Correlation Plot

(for non-binary variables)

There don’t appear to be major red flags in the correlations. Some variables are strongly related with each other, but nothing that would lead to issues.




Random Forest Training Output

##                          Sample size: 881
##                      Number of trees: 1000
##            Forest terminal node size: 5
##        Average no. of terminal nodes: 117.814
## No. of variables tried at each split: 15
##               Total no. of variables: 43
##        Resampling used to grow trees: swor
##     Resample size used to grow trees: 557
##                             Analysis: RF-R
##                               Family: regr
##                       Splitting rule: mse *random*
##        Number of random split points: 10
##                      (OOB) R squared: 0.22781441
##    (OOB) Requested performance error: 1.55686503

From the training data, the model had a good OOB R-squared.

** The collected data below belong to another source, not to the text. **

/-- A span whose tree is t. -/
def withTree (t : Tree) : State := streamState { span [(1, 0x0101), (2, 0x10101)] with tree := t, ncfg := 2 }
def leafAt (x : Nat) (par : Option Nat) : Node := { parent := par, kind := .leaf true 0, rect := { x0 := x, h := 1, w := 1 } }
theorem witness_declare :
    let z := withTree {}
    let t : Tree := { nodes := [{ kind := .overlap 2, rect := { h := 4, w := 4 } }, leafAt 0 (some 0), leafAt 1 (some 0)], opened := [0] }
    let y := withTree t
    let two : Tree := { nodes := [{ kind := .chain, rect := { h := 4, w := 4 } }, { kind := .chain, parent := some 0, rect := { h := 4, w := 4 } }, leafAt 0 (some 1)], opened := [1, 0] }
    z.cur.latch = none ∧ z.cur.h = 0 ∧ rectOf (getSpan z 0) (reg z 1) = some { h := 1, w := 1 } ∧ okAnd (shapeOf z 0) (fun x => shapeCount x.1 == 4) = true ∧
    (1 : BitVec 8).toNat < (getSpan z 0).ncfg ∧ (getSpan z 0).tree.opened = [] ∧ (getSpan z 0).tree.running = false ∧
    (getSpan (withTree { running := true }) 0).tree.running = true ∧ rectOf (getSpan y 0) (reg y 2) = some { x0 := 1, h := 1, w := 1 } ∧ (getSpan y 0).tree.opened ≠ [] ∧
    t.nodes.length < 64 ∧ rectIn { x0 := 1, h := 1, w := 1 } (nodeAt t 0).rect = true ∧ (childrenOf t 0).length < 16 ∧ t.opened.length < 8 ∧
    (getSpan y 0).tree.opened = 0 :: [] ∧ childrenOf t 0 ≠ [] ∧
    (∀ a ∈ childrenOf t 0, ∀ b ∈ childrenOf t 0, a = b ∨ rectDisjoint (nodeAt t a).rect (nodeAt t b).rect = true) ∧
    okAnd (treeWords y 0 (getSpan y 0).tree) (fun ws => !portClash y (getSpan y 0) (getSpan y 0).tree ws) = true ∧
    (getSpan (withTree two) 0).tree.opened = 1 :: [0] ∧ childrenOf two 1 ≠ [] ∧ (nodeAt two 1).kind = .chain := by decide +kernel
def oneLeaf (f : Node → Node) : Tree := { nodes := [f (leafAt 0 none)], running := true }
theorem witness_leafStart : LeafTurn (withTree (oneLeaf id)) 0 0 :=
  ⟨by decide, by decide, by decide +kernel, by decide +kernel, by decide +kernel, by decide, by decide, by decide +kernel,
   .inr (by
    obtain ⟨ws, h, -⟩ := okAnd_spec (treeWords (withTree (oneLeaf id)) 0 (getSpan (withTree (oneLeaf id)) 0).tree) (fun _ => true) (by decide +kernel)
    refine ⟨ws, h, fun j hj _ hc => ?_⟩
    obtain rfl : j = 0 := by change j < 1 at hj; omega
    exact absurd hc (by decide))⟩
theorem witness_sequencer :
    let z : State := { withTree (oneLeaf fun x => { x with running := true, started := 1 }) with tiles := [(0, { leaf := some (0, 0), cfg := [(10 * 32, 2 ^ 11)] })] }
    ∀ q ∈ [0, 1], (getTile z 0).leaf = some (0, 0) ∧ (getSpan z 0).live = true ∧ (getSpan z 0).frozen = false ∧ (getSpan z 0).ended = false ∧
      (getSpan z 0).saved = false ∧ 0 < (getSpan z 0).tree.nodes.length ∧ q ≤ shapeCount (nodeAt (getSpan z 0).tree 0).shape ∧
      cfgb (getTile z 0) 10 0 11 11 = 1 ∧ ∀ k < 4, canEmit z 0 0 (0x38 + k) = true := by decide +kernel
theorem witness_leafEnd :
    let z : State := { withSpan { spanH fun x => { x with op := some (.tree .next), st := .blocked } with
      tree := oneLeaf fun x => { x with running := true, started := 1, seq := [(0, 3)] } } with tiles := [(0, { leaf := some (0, 0) })] }
    let x := nodeAt (getSpan z 0).tree 0
    x.running = true ∧ isLeafNode x = true ∧ (∀ g ∈ rectTiles (getSpan z 0) x.rect, tileDrained z x g = true) ∧ (getSpan z 0).tree.nodes = [x] ∧
    (getSpan z 0).tree.running = true ∧ (getSpan z 0).tree.stopped = false ∧ (getSpan z 0).quiesced = false ∧ (getH z 0 0).op = some (.tree .next) ∧
    (∀ a ∈ z.net.acc, portSpan z a.port = 0 → a.phase ≠ none → isWrite a.kind = false) ∧ ∀ y ∈ (getSpan z 0).streams, y.2.pass = false := by
  refine ⟨rfl, rfl, fun g hg => ?_, rfl, rfl, rfl, rfl, rfl, ?_, ?_⟩
  · obtain rfl : g = 0 := by
      have : rectTiles (getSpan (withTree {}) 0) (leafAt 0 none).rect = [0] := by decide
      change g ∈ rectTiles (getSpan (withTree {}) 0) (leafAt 0 none).rect at hg
      rw [this] at hg
      exact List.mem_singleton.mp hg
    rfl
  · intro a ha; cases ha
  · intro y hy; cases hy

/-- Configuration 0 is the full stream RESET, END at scratch 0x40; its descriptor stands at scratch 0. -/
theorem witness_configuration :
    let z := bytesAt [(0, 0x40), (7, 0x10), (12, 2), (0x42, 0x3E), (0x44, 0xE0), (0x45, 0x13), (0x46, 0x3E)]
      (withSpan { spanH fun x => { x with op := some (.cfg .next true 0x0101 0 (scratch 0x40) 2), st := .blocked } with cfgt := scratch 0 })
    let p := getSpan z 0
    let q : Rect := { h := 1, w := 1 }
    p.live = true ∧ p.ended = false ∧ p.saved = false ∧ p.starting = false ∧ (getH z 0 0).op = some (.cfg .next true 0x0101 0 (scratch 0x40) 2) ∧
    rectOf p 0x0101 = some q ∧ rectBusy z p q = false ∧ (0 : BitVec 8).toNat < (curSpan z).ncfg ∧
    okAnd (readDesc z p (curPort z) 0) (fun d => d == (scratch 0x40, 2)) = true ∧
    okAnd (readCmds z p (.handler 0 0) (scratch 0x40) 2) (fun ws => okAnd (loadWords z 0 q 0 .full ws) fun r => r.2 == ws) = true := by
  refine ⟨rfl, rfl, rfl, rfl, rfl, rfl, rfl, by decide, ?_⟩
  decide +kernel
theorem witness_clear :
    (let s := withRegs [(1, 0x0101)]
     rectOf (curSpan s) (reg s 1) = some { h := 1, w := 1 } ∧ reg s 0 = 0 ∧ (rectOf (curSpan s) (reg s 0)).isSome = true ∧
     rectBusy s (curSpan s) { h := 4, w := 4 } = false) ∧
    ∀ cl : BitVec 4, let s (c : Nat) := withOp (.clear .next 0x0101 cl 32) c
      (getH (s 32) 0 0).op = some (.clear .next 0x0101 cl 32) ∧ rectOf (getSpan (s 32) 0) 0x0101 = some { h := 1, w := 1 } ∧ now (s 31) < 32 ∧
      32 ≤ now (s 32) ∧ rectAccess (s 32) 0 { h := 1, w := 1 } = false := by
  refine ⟨by decide +kernel, fun cl => ⟨rfl, rfl, Nat.lt_succ_self 31, Nat.le_refl 32, rfl⟩⟩

theorem witness_lines :
    let z := withSpan { span [] with prog := scratch 0, hs := [(0, { pc := 15, miss := true, st := .blocked }), (1, { pc := 16, miss := true, st := .blocked })] }
    let wants (h : Nat) : Bool := (getH z 0 h).miss && ((getH z 0 h).pc.toNat / 8 == 1)
    (List.range 16).find? wants = some 0 ∧ okAnd (fetchLine z 0 0 1) (fun _ => true) = true ∧ (getSpan z 0).pbuf.length < 1024 := by decide +kernel
theorem witness_trapDeliver :
    (let tr : Trap := { cause := .ue, agent := 1, tval := 5 }
     let z := withSpan { span [] with fabric := some tr, frozen := true }
     let p := getSpan z 0
     p.trap = none ∧ nextTrap p = some tr ∧ p.ten = true ∧ (∀ h, (getH z 0 h).podFault = none) ∧ (tr.agent ≠ 0 → p.thnd = 0 → inTree p = false) ∧
     ¬ (tr.agent = 0 ∧ tr.h = p.thnd) ∧ (getH z 0 p.thnd).st = .stopped) ∧
    (let tr : Trap := { cause := .align, h := 0, pc := 8 }
     let z := withSpan (spanH fun x => { x with held := some tr, st := .blocked })
     let p := getSpan z 0
     p.trap = none ∧ nextTrap p = some tr ∧ ¬ (tr.agent = 0 ∧ tr.h = p.thnd) ∧ (getH z 0 p.thnd).st = .stopped) := by
  refine ⟨⟨rfl, rfl, rfl, ?_, by decide, by decide, rfl⟩, rfl, rfl, by decide, rfl⟩
  intro h
  rcases h with _ | _ | h <;> rfl

/-- A tile for int8 products: A in buffer 0, B in buffer 1, one accumulator slot, fp32 results; with the fields f beside. -/
def arrayTile (f : Tab (BitVec 12)) : Tile := { cfg := f ++ [(256, 0x820), (260, 0x11), (261, 0x900), (289, 0x10F), (290, 16), (291, 0x13F)] }
/-- Its systolic rectangle is tile 0 alone. -/
def withSys (f : Tab (BitVec 12)) (y : Sys) : State :=
  { withSpan { span [(1, 0x0101), (2, 0x303F)] with sys := { y with rect := { h := 1, w := 1 } } } with tiles := [(0, arrayTile f)] }
def oneSlot (st : BitVec 2) : Sys := { on := true, slots := [{ st := st, int := true, m := 16, n := 64 }], wpres := 1 }
theorem witness_sysmode :
    (let s := withSys [] {}
     let p := getSpan s 0
     let q : Rect := { h := 1, w := 1 }
     s.cur.latch = none ∧ p.sys.on = false ∧ rectOf p (reg s 1) = some q ∧ rectBusy s p q = false ∧ sysBad s p q 1 = false ∧
     (mPmode (getTile s 0) = 0 ∧ mEmom (getTile s 0) = false ∧ (∀ g ∈ rectTiles p q, linkFed (getTile s g) = false) ∧
       voffTrap (getTile s (rectTile p q 0)) (reg s 0) = none) ∧ p.isMatrix = false) ∧
    (let s := withSys [] (oneSlot 0)
     (getSpan s 0).sys.on = true ∧ (getSpan s 0).sys.auto = false ∧ (getSpan s 0).sys.arr = [] ∧ (getSpan s 0).sys.epi = [] ∧
     ∀ a ∈ (getSpan s 0).sys.slots, a.st ≠ 1 ∧ a.st ≠ 2) ∧
    (let s := withSys [] { oneSlot 0 with arr := [.mma 0 true false 64 0 0 0] }
     (getSpan s 0).sys.on = true ∧ (getSpan s 0).sys.arr ≠ []) := by decide +kernel
theorem witness_matrixWords :
    let full : Sys := { oneSlot 1 with arr := List.replicate 8 (.wpre 0 0 false 0 0 0 [] 0 0 []) }
    (let s := withSys [] (oneSlot 1)
     let p := getSpan s 0
     let T := sysTile s p
     let r := ringAfter T p.sys
     p.sys.on = true ∧ p.sys.auto = false ∧ mPmode T = 0 ∧ (∀ x ∈ sysTiles p, linkFed (getTile s x.2) = false) ∧ p.sys.arr.length < 8 ∧
     p.sys.wpres ≠ 0 ∧ (63 : BitVec 7).toNat + 1 ≤ planeK T ∧ (slotAt r.slots r.head).st = 1 ∧ (slotAt r.slots r.head).int = accInt T ∧
     mEmom T = false ∧ voffTrap T (reg s 1) = none ∧ p.sys.epi.length < 4) ∧
    8 ≤ (getSpan (withSys [] full) 0).sys.arr.length ∧ 4 ≤ (getSpan (withSys [] { oneSlot 2 with epi := List.replicate 4 {} }) 0).sys.epi.length ∧
    (let s := withSys [(262, 1)] { oneSlot 2 with momM := 3, momE := 4 }
     let p := getSpan s 0
     mEmom (sysTile s p) = true ∧ (3 : BitVec 6).toNat = p.sys.momM ∧ (4 : BitVec 6).toNat = p.sys.momE ∧ voffTrap (sysTile s p) (reg s 1) = none) ∧
    (let s := withSys [] (oneSlot 0)
     let p := getSpan s 0
     (slotAt p.sys.slots 0).st = 0 ∧ 0 < mRing (sysTile s p) ∧ (reg s 2).toNat % 2 ^ 8 + 1 ≤ mmaxOf (mRing (sysTile s p)) ∧
     (reg s 2).toNat / 2 ^ 8 + 1 ≤ 64 * p.sys.nt ∧ 0 ∉ (ringAfter (sysTile s p) p.sys).used ∧ (ringAfter (sysTile s p) p.sys).used = []) ∧
    (let s := withSys [] (oneSlot 2)
     let p := getSpan s 0
     (slotAt p.sys.slots 0).st = 2 ∧ 0 = p.sys.tail ∧ 0 ∉ (ringAfter (sysTile s p) p.sys).used) := by decide +kernel
theorem witness_matrixOrder :
    let s (y : Sys) := withSys [] y
    tokensMove (getSpan (s (oneSlot 0)) 0) = true ∧
    (∀ c ∈ [ACmd.mma 1 true false 64 0 1 0], isWpre c = false ∧ cmdPlane c ≠ 0) ∧
    (∀ c ∈ [ACmd.mma 0 true false 64 0 2 1], ∃ a b d e f g, c = .mma a b d e f 2 g) ∧ (slotAt (oneSlot 0).slots (oneSlot 0).head).st ≠ 2 ∧
    (∀ c ∈ [ACmd.wpre 1 0 false 0 0 0 [] 1 0 []], mmaPending c = false) ∧ ((slotAt (oneSlot 1).slots 0).m + 15) / 16 ≤ 1 ∧
    (∀ c ∈ [ACmd.wpre 1 0 false 0 0 0 [] 1 0 []], isWpre c = true) ∧ (slotAt (oneSlot 2).slots (oneSlot 2).tail).st = 2 ∧
    mEmom (sysTile (s (oneSlot 2)) (getSpan (s (oneSlot 2)) 0)) = false ∧
    (∀ g ∈ rectTiles (getSpan (s (oneSlot 2)) 0) (getSpan (s (oneSlot 2)) 0).sys.rect, (getTile (s (oneSlot 2)) g).leaf = none) ∧
    (let z := s { oneSlot 2 with epi := [{ run := true, pos := [(0, 64)] }] }
     let p := getSpan z 0
     ∀ x ∈ sysTiles p, epiWords (sysTile z p) (slotAt p.sys.slots 0) (posOfIx p.sys x.1) { run := true, pos := [(0, 64)] } ≤ 64) := by
  refine ⟨by decide, by decide, ?_, by decide, by decide, by decide, by decide, by decide, by decide, by decide, by decide +kernel⟩
  intro c hc
  rw [List.mem_singleton] at hc
  subst hc
  exact ⟨_, _, _, _, _, _, rfl⟩
/-- Entry 0 of both buffers is full. -/
theorem witness_matrixProducts :
    let s (y : Sys) : State := { withSys [] y with tiles := [(0, { arrayTile [] with full := [(0, true), (16, true)] })] }
    let z := s (oneSlot 1)
    let p := getSpan z 0
    let T := getTile z 0
    tokensMove p = true ∧ p.sys.on = true ∧ p.sys.auto = false ∧ p.sys.nt = 1 ∧ p.sys.rect.w = 1 ∧ p.sys.rect.h = 1 ∧ rectTile p p.sys.rect 0 = 0 ∧
    p.det = false ∧ (getSpan z (portSpan z (.matrix 0))).det = false ∧ T.leaf = none ∧
    linkFed T = false ∧ isMatrixFmt (mBfmt T) = true ∧ isPair (mBfmt T) = false ∧ mBen T = false ∧ mBfmt T ≠ 0x2A ∧ planeEntries T = 1 ∧
    T.bptr < bufDepth T (mBbuf T) ∧ isFull T (mBbuf T) T.bptr = true ∧ isPoison z (2 ^ 48 + 1024) 4096 = false ∧
    planeBytes T ≤ bufEsz T (mBbuf T) ∧
    accInt T = true ∧ 16 * 0 < (slotAt p.sys.slots 0).m ∧ (slotAt p.sys.slots 0).m ≤ 256 ∧ isFull T (mAbuf T) 0 = true ∧
    isPoison z (2 ^ 48) (slabBytes T) = false ∧ accPoisoned z (mRing T) 0 0 [0, 15] 0 64 = false := by decide +kernel
theorem witness_epilogue :
    let s := withSys [] { oneSlot 2 with slots := [{ st := 2, int := false, m := 2, n := 64 }], epi := [{ run := true, pos := [(0, 7)] }] }
    let p := getSpan s 0
    let T := getTile s 0
    mEmom T = false ∧ mEsc T = false ∧ mEbias T = false ∧ mAct T = 0 ∧ Rm.of (mErm T) = some .rne ∧ (slotAt p.sys.slots 0).int = false ∧
    accPoisoned s (mRing T) 0 0 [1] 48 16 = false ∧ (slotAt p.sys.slots 0).n ≤ 64 ∧ epiLanes (mOfmt T) = 16 ∧ 7 < (64 + 16 - 1) / 16 * 2 ∧ canEmit s 0 0 0x40 = true := by decide +kernel

/-- Coupler 0 of tile 0 on input A of slot 0, with 4 slots, SP 1, KP 4, KI 1, UPER 5 and IMAX 10. -/
def coupledTile (l : List Token) (k : Cpl) : Tile where
  leaf := some (0, 0)
  cpl := [(0, k)]
  bufs := [(0, l)]
  cfg := [(5, 0x400), (512, 0x800), (515, 1), (516, 4), (517, 1), (518, 5), (519, 10), (521, 1), (522, 1), (524, 9)]
def coupled (l : List Token) (k : Cpl) : State := { withRegs [(2, 5)] with tiles := [(0, coupledTile l k)] }
theorem witness_couplers :
    (∀ l ∈ [[], List.replicate 4 Token.empty, [.empty, .empty]],
      let s := coupled l { timer := 31, integ := 9, flight := [(3, -2)] }
      let x := cplCfg (getTile s 0) 0
      cplRuns s 0 0 = true ∧ 2 ^ uperOf (getTile s 0) 0 ≤ (tget (getTile s 0).cpl 0 {}).timer + 1 ∧ cplSlots (getTile s 0) 0 = 4 ∧
      cplOcc s 0 0 1 = l.length ∧ x.set = 1 ∧ x.imax = 10 ∧ (tget (getTile s 0).cpl 0 {}).flight = (3, -2) :: []) ∧
    (let s := coupled [] { timer := 30 }
     cplRuns s 0 0 = true ∧ (tget (getTile s 0).cpl 0 {}).timer + 1 < 2 ^ uperOf (getTile s 0) 0) ∧
    startOcc (coupled [] { occ := some 3 }) 0 0 = 3 ∧
    (∀ g ∈ [0, 1],
      let s : State := { withSpan (span []) with tiles := [(0, { coupledTile [] {} with rects := [(16, { h := 1, w := 2 })], cfg := [(513, BitVec.ofNat 12 g), (514, 0x800)] ++ (coupledTile [] {}).cfg })] }
      (getTile s 0).leaf = some (0, 0) ∧ producerOf s (getSpan s 0) 0 0 = some (g, 0)) := by decide +kernel
theorem witness_couplerWords :
    (reg (withRegs [(2, 0xFFFF)]) 2).toNat < 2 ^ 16 ∧ okAnd (cplSel (coupled [] {}) (reg (coupled [] {}) 0)) (fun x => x == (0, 0)) = true ∧
    (let s := coupled [] {}
     okAnd (cplSetEff s (reg s 0) (reg s 2) .wmax) (fun r => r.2 == 9) = true ∧ okAnd (cplSetEff s (reg s 0) (reg s 2) .irst) (fun _ => true) = true) := by
  decide +kernel
theorem witness_digests :
    (let s := withRegs []
     s.cur.latch = none ∧ (curH s).podFault = none ∧ (curSpan s).streams = [] ∧
     ∀ a ∈ s.net.acc, isWrite a.kind = true → (pSpace a.ptr = 0 ∨ pSpace a.ptr = 3) → portSpan s a.port ≠ s.cur.sp) ∧
    (let a := { access (.write [1]) 1 .dispatched with ptr := 0x1000 }
     let s := withAcc (withRegs []) [a]
     a ∈ s.net.acc ∧ isWrite a.kind = true ∧ pSpace a.ptr = 0 ∧ portSpan s a.port = s.cur.sp ∧ (∀ n, a.port ≠ .device n) ∧ a.id < s.sched.nextId) :=
  ⟨by decide, List.mem_cons_self .., rfl, rfl, rfl, nofun, by decide⟩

Random Forest Testing Data Output

##   Sample size of test (predict) data: 369
##                 Number of grow trees: 1000
##   Average no. of grow terminal nodes: 117.814
##          Total no. of grow variables: 43
##        Resampling used to grow trees: swor
##     Resample size used to grow trees: 557
##                             Analysis: RF-R
##                               Family: regr
##                            R squared: 0.19801046
##          Requested performance error: 1.78474045

The test data showed a similarly good OOB R-squared.




VIMP Graph

As predicted, 2018 life satisfaction is by far the most important predictor of 2022 life satisfaction. Interestingly, there are no demographic predictors that have real importance for predicting life satisfaction.